The article says the federal government is pushing for a public interest test that would subject media mergers to extra scrutiny under proposed laws. Details in the article are limited, but the change would mean mergers face additional review beyond current checks.

Foxtel chief executive Richard Freudenstein is quoted in the article raising concerns. He described the proposed public interest test as 'cumbersome' and warned of potential consequences for deals.

According to the article, a media merger could be considered by up to four regulators under the proposed laws, which is the source of the concerns about added complexity and delay.

The article explains Foxtel's view that having a merger considered by up to four regulators would add complexity, cause delays and could discourage legitimate deals—hence calling the proposal 'cumbersome.'

The article notes that reviews by multiple regulators could cause delays and potentially discourage legitimate deals. That suggests deal timelines could lengthen and some transactions might be reconsidered because of the added regulatory hurdles.

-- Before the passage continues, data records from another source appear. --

/-- The bytes of a block in the issuing pack's window, `n` bytes aligned to `n`, with every write of the warp's earlier packets. A
poisoned block raises POISON, once its place is checked: for `mfmt`, of which no rule says so, the model's choice (log entry 115). -/
def State.block (s : State) (h : Here) (off n align : Nat) : Res (List (BitVec 8)) :=
  if off % align ≠ 0 then raiseAt .misalign off else
  match windowPlace h.pack off n with
  | none => raiseAt .view off
  | some p =>
    if pktFree h.pack.pkt < off + n then raiseAt .view off else
    if s.iss.pre.writing p n then .error .hold else
    match (upTo n).find? (fun i => s.badPlace (p.plus i)) with
    | some i => s.raisePoison ((upTo n).map p.plus) (off + i) 0
    | none => .ok ((upTo n).map (fun i => s.readPlace (p.plus i)))

/-- A range of the window that holds no leash storage. -/
def windowFree (p : Pack) (off n : Nat) : Bool := decide (off + n ≤ pktFree p.pkt)

def targetKind (t : BitVec 64) : Nat := t.toNat / 2 ^ 62
def targetIndex (t : BitVec 64) : Nat := t.toNat % 4096

/-- The check of the completion target (R289); only copy commands may name kinds 0 and 2. -/
def targetCheck (s : State) (h : Here) (copy : Bool) (t : BitVec 64) : Res Unit :=
  let i := targetIndex t
  if t.toNat / 2 ^ 12 % 2 ^ 50 ≠ 0 then raise0 .fmt else
  match targetKind t with
  | 0 => if copy && i == 0 then .ok () else raise0 .fmt
  | 1 => if 16 ≤ i then raise0 .fmt else if h.pack.leashes.length ≤ i then raise0 .leashbad else .ok ()
  | 2 => if !copy || decide (64 ≤ i) then raise0 .fmt
         else if (s.barrier? h.pack (BitVec.ofNat 6 i)).isSome then .ok () else raise0 .regrange
  | _ => .ok ()

/-! ## Range locks (R155, R156) -/

/-- The indices of a core's free entries, the lowest first. -/
def Core.freeLocks (k : Core) : List Nat := (upTo 64).filter (fun i => (Map.get none k.locks i).isNone)

/-- Register ranges, each as (destination, global, LO, HI), in the lowest free entries; without enough of them the
command is held. -/
def State.lockRanges (s : State) (core ctx pack tag : Nat) (rs : List (Bool × Bool × Nat × Nat)) : Res State :=
  let free := (s.core core).freeLocks
  if free.length < rs.length then .error .hold
  else .ok (s.modCore core (fun k => { k with
    locks := (free.zip rs).foldl (fun m x => Map.set none m x.1 (some
      { dest := x.2.1, glob := x.2.2.1, ctx := ctx, pack := pack, tag := tag, lo := x.2.2.2.1, hi := x.2.2.2.2 })) k.locks }))

/-- Free the entries of a command. -/
def State.unlock (s : State) (core tag : Nat) : State :=
  s.modCore core (fun k => { k with locks := k.locks.filter (fun e => match e.2 with | some l => l.tag != tag | none => true) })

/-! ## `cfence` (R316) -/

/-- The uncompleted commands of the kinds that a mask selects (R316). -/
def State.selected (s : State) (h : Here) (mask : BitVec 4) : List Nat :=
  let k := s.core h.pack.core
  let mine (pack warp : Nat) : Bool := pack == h.pid && warp == h.wi
  (if mask.getLsbD 0 then (k.copies.filter (fun c => mine c.pack c.warp)).map (fun c => tagId c.tag) else []) ++
  (if mask.getLsbD 1 then (k.nmcs.filter (fun c => mine c.pack c.warp)).map (fun c => tagId c.tag) else []) ++
  (if mask.getLsbD 2 then (s.colls.filter (fun c => mine c.pack c.warp)).map (fun c => tagId c.tag) else []) ++
  (if mask.getLsbD 3 then (h.warp.flight.filter (fun f => f.path == .fab && !f.done)).map (fun f => flightId f.id) else [])

/-! ## Units that a halt stops (R376, R377) -/

/-- The unit of a context (KIND, place) performs nothing more: the context is halted, or the unit has stopped. -/
def Context.unitStopped (x : Context) (kind place : Nat) : Bool :=
  match x.halt with
  | .clear => false
  | .halted => true
  | .raised us _ => us.any (fun u => u.kind == kind && u.place == place && u.stopped)

/-- A unit that a halt message has reached starts no new work (R376). -/
def Context.unitClosing (x : Context) (kind place : Nat) : Bool :=
  match x.halt with
  | .clear => false
  | .halted => true
  | .raised us _ => us.any (fun u => u.kind == kind && u.place == place && u.arrived)

/-! ## Signalling a completion -/

/-- The command's operation in flight on a path completes (R129). -/
def Warp.finishTag (w : Warp) (path : Path) (tag : Nat) : Warp :=
  Warp.settleCounters { w with flight := w.flight.map (fun f =>
    if f.path = path ∧ f.kind = .engine tag then { f with done := true } else f) }

/-- A barrier whose present phase an `nmc` or `cstep` delivers bytes to (R178). -/
def Barrier.widen (b : Barrier) (wide : Bool) : Barrier :=
  if wide then { b with wides := b.wides.filter (fun q => q != b.phase && decide ((b.phase - q).toNat < 2 ^ 31)) ++ [b.phase] } else b

/-- Bytes of the present phase are delivered (R267). -/
def Barrier.deliver (b : Barrier) (bytes : Nat) : Barrier := { b with txb := b.txb - bytes }

/-- Apply a completion to a pack that runs (R289): `none` where it must wait for a slot or for TXB. -/
def State.applyDone (s : State) (p : Pack) (d : HeldDone) : Option State :=
  match d.path with
  | some path => some (s.modWarp p.id d.warp (fun w => w.finishTag path d.tag))
  | none =>
    match targetKind d.target with
    | 1 =>
      match p.leashes[targetIndex d.target]? with
      | some l => if l.depth ≤ l.queued + l.held then none
                  else some (s.pushLeash p (targetIndex d.target) l d.handle d.wide)
      | none => some s
    | 2 =>
      let code := BitVec.ofNat 6 (targetIndex d.target)
      match s.barrier? p code with
      | some b => if b.txb - d.bytes < -(2 ^ 31 : Int) then none
                  else some (s.setBarrier p code (Barrier.check ((b.widen d.wide).deliver d.bytes)))
      | none => some s
    | _ => some s

/-- Completions held for a pack, applied in order as far as their targets take them. -/
def State.applyHeld (pid : Nat) : List HeldDone → State → State
  | [], s => s
  | d :: ds, s =>
    match s.pack? pid with
    | none => s
    | some p =>
      match s.applyDone p d with
      | some t => State.applyHeld pid ds (t.modPack pid (fun q => { q with heldDone := q.heldDone.erase d }))
      | none => State.applyHeld pid ds s

/-- The completion of a command (R156, R289): its locks are freed, and its target is signalled; `none` where the
signal waits in the engine. A saved pack's own targets are held for its resumption (R384). `wide`: the command is an `nmc` or a
`cstep` (R178). -/
def State.signal (s : State) (core ctx pid warp tag : Nat) (path : Option Path) (target handle : BitVec 64)
    (bytes : Nat) (wide : Bool := false) : Res (Option State) :=
  let s1 := s.unlock core tag
  let d : HeldDone := { tag := tag, target := target, handle := handle, bytes := bytes, path := path, warp := warp, wide := wide }
  if path.isNone ∧ targetKind target = 3 then do
    let t ← s1.lowerDep ctx (targetIndex target)
    .ok (some t)
  else
    match s1.pack? pid with
    | none => .ok (some s1)
    | some p =>
      if p.status = .saved then .ok (some (s1.modPack pid (fun q => { q with heldDone := q.heldDone ++ [d] })))
      else .ok (s1.applyDone p d)

/-- The path that a command with a completion target counts on (R130): kind 0 is the COPY counter. -/
def targetPath (t : BitVec 64) : Option Path := if targetKind t = 0 then some .copy else none

/-! ## Send allowance of an engine (R309) -/

/-- The key of an engine command among requesters. -/
def engineKey (core tag : Nat) : Nat := core * 2 ^ 48 + tag

/-- The core and the tag of a key, and the key of the fill of a row that a matrix command's key with a row stands for (R338). -/
def engineCore (k : Nat) : Nat := k / 2 ^ 48 % 2 ^ 16
def engineTag (k : Nat) : Nat := k % 2 ^ 48
def fillKey (core tag row : Nat) : Nat := (row + 1) * 2 ^ 64 + engineKey core tag

/-- The engine may send: units are reserved for it, or it stands at the head of the queue, or the queue is empty. -/
def engineSendable (e : Peer) (r : Requester) (units : Nat) : Bool :=
  decide (units + otherReserved e r ≤ e.allow) &&
  (reservedFor e r || e.queue.isEmpty || (match e.queue with | q :: _ => q.1 == r | [] => false))

/-- Spend an engine's units and leave the queue; a peer that cannot take them puts the engine in its queue. -/
def State.engineSend (s : State) (r : Requester) (needs : List (Nat × Nat)) : Except State State :=
  match needs.find? (fun n => !engineSendable (s.peer n.1) r n.2) with
  | some n => .error (s.joinQueue n.1 r n.2)
  | none => .ok (needs.foldl (fun t n =>
      let u := t.spend n.1 r n.2
      u.setPeer n.1 { u.peer n.1 with queue := (u.peer n.1).queue.filter (fun q => q.1 != r) }) s)

/-- An entry of the peer table with another STATE. -/
def withPeerState (e : BitVec 64) (state : Nat) : BitVec 64 :=
  (e &&& ~~~(BitVec.ofNat 64 (3 * 2 ^ 61))) ||| BitVec.ofNat 64 (state % 4 * 2 ^ 61)

/-- The peers as they stood when a request was sent that the loss of its peer has ended (R397): such a request is no new access. -/
def State.asSent (s : State) : State :=
  { s with peers := s.peers.map (fun p => (p.1,
      if p.2.gone then { p.2 with entry := withPeerState p.2.entry 2 ||| (1#64 <<< 63) } else p.2)) }

/-- The peers' entries as they stand in `s` again. -/
def State.peersAs (t s : State) : State :=
  { t with peers := t.peers.map (fun p => (p.1, { p.2 with entry := (s.peer p.1).entry })) }

/-- An event that takes the reply `.lost`: what was sent to a peer before its loss ends as in R397. -/
def State.whenLost (s : State) (reply : RemoteReply) (body : State → Host.Outcome State Fault Refusal) : Host.Outcome State Fault Refusal :=
  if reply = .lost then
    match body s.asSent with
    | .next t => .next (t.peersAs s)
    | o => o
  else body s

/-! ## Requests of engines to peers (R309, R396 to R399) -/

/-- Bytes at a peer join the request of their block, or make one (R396). -/
def addAsk (p va n : Nat) (write : Bool) : List Ask → List Ask
  | [] => [{ peer := p, va := va, len := n, bytes := n, write := write }]
  | a :: rest =>
    if a.peer = p ∧ a.va / 256 = va / 256 ∧ a.write = write then
      { a with va := min a.va va, len := max (a.va + a.len) (va + n) - min a.va va, bytes := a.bytes + n } :: rest
    else a :: addAsk p va n write rest

/-- The requests for chunks of bytes at peers, peer by peer: peer, address and length of each. -/
def asksOf (write : Bool) (chunks : List (Nat × Nat × Nat)) : List Ask :=
  let asks := chunks.foldl (fun acc c => addAsk c.1 c.2.1 c.2.2 write acc) []
  ((asks.map (fun a => a.peer)).eraseDups).flatMap (fun q => asks.filter (fun a => a.peer == q))

/-- How the request of a byte was answered: the data of a lost peer is poison (R397). -/
def askStatus (reply : RemoteReply) (asks : List Ask) (p va : Nat) (write : Bool) : LineStatus :=
  match reply with
  | .fabric => .fabric
  | .poison | .lost => .poison
  | .lines _ st => (match st.getD (asks.findIdx (fun a => a.peer == p && a.va / 256 == va / 256 && a.write == write)) .ok with
    | .lost => .poison
    | x => x)
  | _ => .ok

/-- The requests that go to a peer as one engine request: those in front, of up to `room` bytes in all (R309). -/
def askGroup (p : Nat) : Nat → List Ask → List Ask
  | _, [] => []
  | room, a :: rest => if a.peer = p ∧ a.bytes ≤ room then a :: askGroup p (room - a.bytes) rest else []

/-- The peer and the units of an engine request (R309): 256 bytes each. -/
def askUnits (g : List Ask) : Nat × Nat := ((g.headD { peer := 0, va := 0, len := 0, bytes := 0, write := false }).peer, ((g.map (fun a => a.bytes)).sum + 255) / 256)

/-- The requests of an engine that have no answer yet. -/
def State.askedOf (s : State) (r : Requester) : List Request := s.requests.filter (fun q => q.owner == r)

/-- An engine's requests are forgotten: the command has ended, or asks anew. -/
def State.dropAsks (s : State) (r : Requester) : State := s.closeRequests (fun _ => false) (fun q => q.owner == r)

/-- A turn of an engine command that asks peers for `asks`, `need` bytes of them data: they are charged and sent, one engine request of
up to 4 KiB in a turn (R309); with the answer to all of them, what the command does next. Plain requests that are no longer the
command's are asked anew; one that takes effect once is not (R186). -/
def State.askTurn (s : State) (r : Requester) (fctx : Nat) (cls : Ask → ReqClass) (asks : List Ask) (need : Nat) (reply : RemoteReply)
    (body : State → Host.Outcome State Fault Refusal) : Host.Outcome State Fault Refusal :=
  let out := s.askedOf r
  let key (a : Ask) : Nat × Nat × Nat := (a.peer, a.va, a.len)
  let stale := out.map (fun q => (q.peer, q.va, q.len)) ≠ (asks.take out.length).map key
  let answer (n : Nat) : Host.Outcome State Fault Refusal :=
    if !replySuits true need reply || !repliesTo n reply then .next s
    else body (s.closeRequests (answeredBy reply) (fun q => q.owner == r))
  if stale ∧ out.any (fun q => q.cls != .plain) = true then answer out.length
  else if stale then .next (s.dropAsks r)
  else match asks.drop out.length with
    | [] => if asks.isEmpty then (if reply = .none then body s else .next s) else answer asks.length
    | a :: rest =>
      if reply = .lost ∧ !out.isEmpty then answer asks.length
      else if reply ≠ .none ∨ (s.peer a.peer).noTag (cls a) = true then .next s
      else
        let g := askGroup a.peer 4096 (a :: rest)
        match s.engineSend r [askUnits g] with
        | .error t => .next t
        | .ok t => .next (g.foldl (fun u a => u.sendRequest r 0 (BitVec.ofNat 12 fctx) (cls a) a.peer a.va a.len 0 a.modes) t)
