-- ==== Sys2Proof/Machine/NearMem.lean ====
section
/-! DEFINITION. Near-memory commands (R301 to R306): `nmc`, and what the base-die agents do: NMX, NCAS, NENQ, NCHASE
and NFILL. -/

namespace Sys2Proof.Machine

/-! ## The command block (R301) -/

def nbOp (b : BitVec 512) : Nat := recBits b 0 0 4
def nbEnc (b : BitVec 512) : Nat := recBits b 0 4 4
def nbCnt (b : BitVec 512) : Nat := recBits b 0 8 8
def nbExpr (b : BitVec 512) : Nat := recBits b 0 16 22
def nbRes (b : BitVec 512) : Nat := recBits b 0 38 22
def nbDst (b : BitVec 512) : Nat := recBits b 8 0 64
def nbA (b : BitVec 512) (i : Nat) : Nat := recBits b (0x10 + 8 * i) 0 64

/-- An operation of an expression record (R303): OPC and its operands. -/
structure NmxOp where
  opc : Nat
  a   : Nat
  b   : Nat
  c   : Nat
  deriving DecidableEq, Repr

/-- The eight operations of a record, and its scalars. -/
def exprOps (e : BitVec 256) : List NmxOp :=
  (upTo 8).map (fun j =>
    let x := recBits e (16 + 2 * j) 0 16
    { opc := x / 2 ^ 12, a := x / 2 ^ 8 % 16, b := x / 2 ^ 4 % 16, c := x % 16 })
def exprScalars (e : BitVec 256) : List Nat := (upTo 4).map (fun i => recBits e (4 * i) 0 32)

/-- The operations before the first end. -/
def exprBody (e : BitVec 256) : List NmxOp := (exprOps e).takeWhile (fun o => o.opc != 0)

/-- The operands that an operation uses. -/
def NmxOp.operands (o : NmxOp) : List Nat := if o.opc = 4 then [o.a, o.b, o.c] else [o.a, o.b]

/-- The used inputs of an NMX command: those whose base is not zero (R302, log entry 9). -/
def usedStreams (b : BitVec 512) : List Nat := (upTo 4).filter (fun i => nbA b i != 0)

/-- The conditions on a record (R303), `used` being the used streams. -/
def exprOk (used : List Nat) (e : BitVec 256) : Bool :=
  let ops := exprOps e
  let n := (exprBody e).length
  n != 0 && (ops.drop n).all (fun o => o == { opc := 0, a := 0, b := 0, c := 0 }) &&
  (upTo n).all (fun j => match ops[j]? with
    | some o => decide (o.opc ≤ 7) && o.operands.all (fun x => decide (x < 8 + j) && (decide (4 ≤ x) || used.contains x)) &&
        (o.opc == 4 || o.c == 0) &&
        (o.opc != 7 || (decide (4 ≤ o.b) && decide (o.b < 8)))
    | none => false)

/-- NMCERR of a command block (R301, R302, R303). -/
def nmcBad (b : BitVec 512) (e : BitVec 256) : Bool :=
  let op := nbOp b
  let zero (l : List Nat) : Bool := l.all (fun i => nbA b i == 0)
  recBits b 0 60 4 != 0 || recBits b 0x30 0 128 != 0 || op == 0 || decide (6 ≤ op) ||
  (op != 1 && (nbExpr b != 0 || nbEnc b != 0)) ||
  (match op with
   | 1 => !(nbEnc b == 0 || nbEnc b == 2 || nbEnc b == 12) || !exprOk (usedStreams b) e || nbDst b % 256 != 0 ||
      (upTo 4).any (fun i => nbA b i % 256 != 0)
   | 2 => decide (3 < nbCnt b) || nbDst b % 8 != 0 || decide (32 < nbDst b % 32 + 8 * (nbCnt b + 1))
   | 3 => nbCnt b != 0 || nbDst b % 64 != 0 || !zero [1, 2, 3]
   | 4 => decide (63 < nbCnt b) || nbDst b % 8 != 0 || decide (1 < nbA b 3)
   | _ => nbDst b % 256 != 0 || !zero [1, 2, 3])

/-- The ranges that a command touches, each with its length and use, from its block (R302). -/
def nmcRanges (b : BitVec 512) : List (Nat × Nat × Use) :=
  let n := nbCnt b + 1
  match nbOp b with
  | 1 => (usedStreams b).map (fun i => (nbA b i, 256 * n, Use.load)) ++ [(nbDst b, 256 * n, .store)]
  | 2 => [(nbDst b, 8 * n, .store)]
  | 3 => [(nbDst b, 64, .store)]
  | 4 => [(nbDst b, 8, .load)]
  | _ => [(nbDst b, 256 * n, .store)]

/-- The lock entries (R301): those of the ranges, but for the nodes of a chase, and one for the result area. -/
def nmcLocks (b : BitVec 512) : List (Bool × Bool × Nat × Nat) :=
  (if nbOp b = 4 then [] else (nmcRanges b).map (fun r => (r.2.2 != .load, true, r.1, (r.1 + r.2.1) % 2 ^ 64))) ++
  [(true, false, nbRes b, nbRes b + 40)]

/-- The 8-byte words at a window offset, read at issue; a poisoned one raises POISON. -/
def State.windowWords (s : State) (h : Here) (off n : Nat) : Res (List (BitVec 64)) :=
  let p : Place := .scratch h.pack.core (h.pack.scrBase + off)
  if s.iss.pre.writing p (8 * n) then .error .hold else
  match (upTo (8 * n)).find? (fun i => s.badPlace (p.plus i)) with
  | some i => s.raisePoison ((upTo (8 * n)).map p.plus) (off + i) 0
  | none => .ok ((upTo n).map (fun j => BitVec.ofNat 64 (leNat ((upTo 8).map (fun i => s.readPlace (p.plus (8 * j + i)))))))

/-- The window ranges that an `nmc` word reads at issue (R301): its block, EXPR, and the expected words of NCAS. -/
def nmcReads (off : Nat) (b : BitVec 512) : List (Nat × Nat) :=
  (off, 64) :: ((if nbOp b = 1 then [(nbExpr b, 32)] else []) ++ (if nbOp b = 2 then [(nbRes b + 8, 8 * (nbCnt b + 1))] else []))

/-- `nmc` (R301): it orders none of the warp's earlier accesses (R177). -/
def execNmc (ka kb kc : BitVec 6) (s : State) : Host.Outcome State Fault Refusal :=
  runWord (.nmc ka kb kc) s (fun h => do
    let bs ← s.block h (h.warp.kreg ka.toNat).toNat 64 64
    let target := h.warp.kreg kc.toNat
    targetCheck s h false target
    let b : BitVec 512 := recOf 512 bs
    let isX := nbOp b == 1
    if nbRes b % 8 ≠ 0 then raiseAt .misalign (nbRes b) else
    if isX && nbExpr b % 32 != 0 then raiseAt .misalign (nbExpr b) else
    if !windowFree h.pack (nbRes b) 40 then raiseAt .view (nbRes b) else
    if isX && !windowFree h.pack (nbExpr b) 32 then raiseAt .view (nbExpr b) else do
    let ew ← if isX then s.windowWords h (nbExpr b) 4 else .ok []
    let e : BitVec 256 := recOf 256 (ew.flatMap (fun w => leBytes 8 w.toNat))
    if nmcBad b e then raise0 .nmcerr else do
    let expected ← if nbOp b = 2 then s.windowWords h (nbRes b + 8) (nbCnt b + 1) else .ok []
    let n := h.pack.core
    if 16 ≤ (s.core n).nmcs.length then .error .hold else do
    let tag := (s.core n).seq
    let s0 ← s.lockRanges n h.pack.ctx h.pid tag (nmcLocks b)
    let s1 := s0.detectWindow h.pack (nmcReads (h.warp.kreg ka.toNat).toNat b)
    let c : NmcCmd := { tag := tag, core := n, pack := h.pid, ctx := h.pack.ctx, warp := h.wi, pc := s.wordPc, block := b,
                        expr := e, expected := expected, fence := h.warp.nmFence, target := target,
                        handle := h.warp.kreg kb.toNat, waits := h.warp.fenced 1,
                        left := if nbOp b = 1 ∨ nbOp b = 5 then upTo (nbCnt b + 1) else [], bad := 0, phase := .running }
    .ok (s1.modCore n (fun k => { k with seq := k.seq + 1, nmcs := k.nmcs ++ [c] })))

/-! ## Where the ranges lie (R302) -/

/-- What the pages of a command's ranges say: a fault, ranges that break R302, local memory, or one peer. -/
inductive NmcHome where
  | fault (cause : Cause) (va : Nat)
  | foreign
  | loc
  | peer (p : Nat)
  deriving DecidableEq, Repr

/-- The first address of each page frame that a range touches. -/
def frameStarts (va n : Nat) : List Nat :=
  va :: (upTo ((va + n - 1) / 65536 - va / 65536)).map (fun i => ((va / 65536 + i + 1) * 65536) % 2 ^ 64)

/-- One address: its page's KIND, or its fault. -/
def State.nmcPage (s : State) (x : Context) (use : Use) (va : Nat) : Res NmcHome := do
  match ← caught (s.page x va) with
  | .error (c, _) => .ok (.fault c va)
  | .ok t =>
    if use = .store ∧ leafW t.leaf = false then .ok (.fault .prot va) else
    match leafKind t.leaf with
    | 0 => .ok .loc
    | 1 => .ok (if s.peerUsable x (leafPeer t.leaf) then .peer (leafPeer t.leaf) else .fault .fabric va)
    | _ => .ok .foreign

/-- Several homes as one: a fault comes first, then ranges that differ. -/
def joinHomes : List NmcHome → NmcHome
  | [] => .loc
  | [h] => h
  | h :: hs =>
    match h, joinHomes hs with
    | .fault c a, _ => .fault c a
    | _, .fault c a => .fault c a
    | a, b => if a = b then a else .foreign

def State.nmcHome (s : State) (x : Context) (rs : List (Nat × Nat × Use)) : Res NmcHome := do
  let hs ← (rs.flatMap (fun r => (frameStarts r.1 r.2.1).map (fun a => (a, r.2.2)))).mapM (fun a => s.nmcPage x a.2 a.1)
  .ok (joinHomes hs)

/-- The places of bytes in local pages. -/
def State.localPlaces (s : State) (x : Context) (va n : Nat) : Res (Except (Cause × BitVec 64) (List Place)) :=
  caught ((upTo n).mapM (fun i => do
    let t ← s.page x ((va + i) % 2 ^ 64)
    match pagePlace t ((va + i) % 2 ^ 64) with
    | some p => .ok p
    | none => raiseAt .fabric va))

/-! ## The expression (R303) -/

/-- Operand `x` of an operation: a stream, a scalar or an earlier result. -/
def operandOf {α : Type} (d : α) (streams scal res : List α) (x : Nat) : α :=
  if x < 4 then streams.getD x d else if x < 8 then scal.getD (x - 4) d else res.getD (x - 8) d

/-- A floating operation on exact values; `n` is the scalar of scale as an integer. -/
def nmxFloat (opc : Nat) (a b c : Val) (n : Int) : Val :=
  match opc with
  | 1 => (addVal .rne a b).1
  | 2 => (addVal .rne a b.neg).1
  | 3 => (mulVal a b).1
  | 4 => (addVal .rne (mulVal a b).1 c).1
  | 5 => pickVal false a b
  | 6 => pickVal true a b
  | _ => match a with | .num s m e => .num s m (e + n) | v => v

/-- An operation on INT32. -/
def nmxInt (opc : Nat) (a b c n : Int) : Int :=
  match opc with
  | 1 => a + b
  | 2 => a - b
  | 3 => a * b
  | 4 => a * b + c
  | 5 => min a b
  | 6 => max a b
  | _ => if 0 ≤ n then a * ((2 ^ (min n 32).toNat : Nat) : Int) else a / ((2 ^ (min (-n) 31).toNat : Nat) : Int)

No. The article does not say the laws will categorically block mergers. It reports that Foxtel warned the proposals could be cumbersome and potentially discourage legitimate deals, but it stops short of saying mergers would be banned.

The article quotes Richard Freudenstein, chief executive of Foxtel, which is described as Australia's largest pay TV company. Their view is notable because a major industry participant is warning that the proposed rules could materially complicate media transactions.

Based on the article, investors should watch developments in the proposed laws and industry commentary—particularly responses from major media companies and any statements about how many regulators will be involved—since those details drive potential delays and changes in deal activity.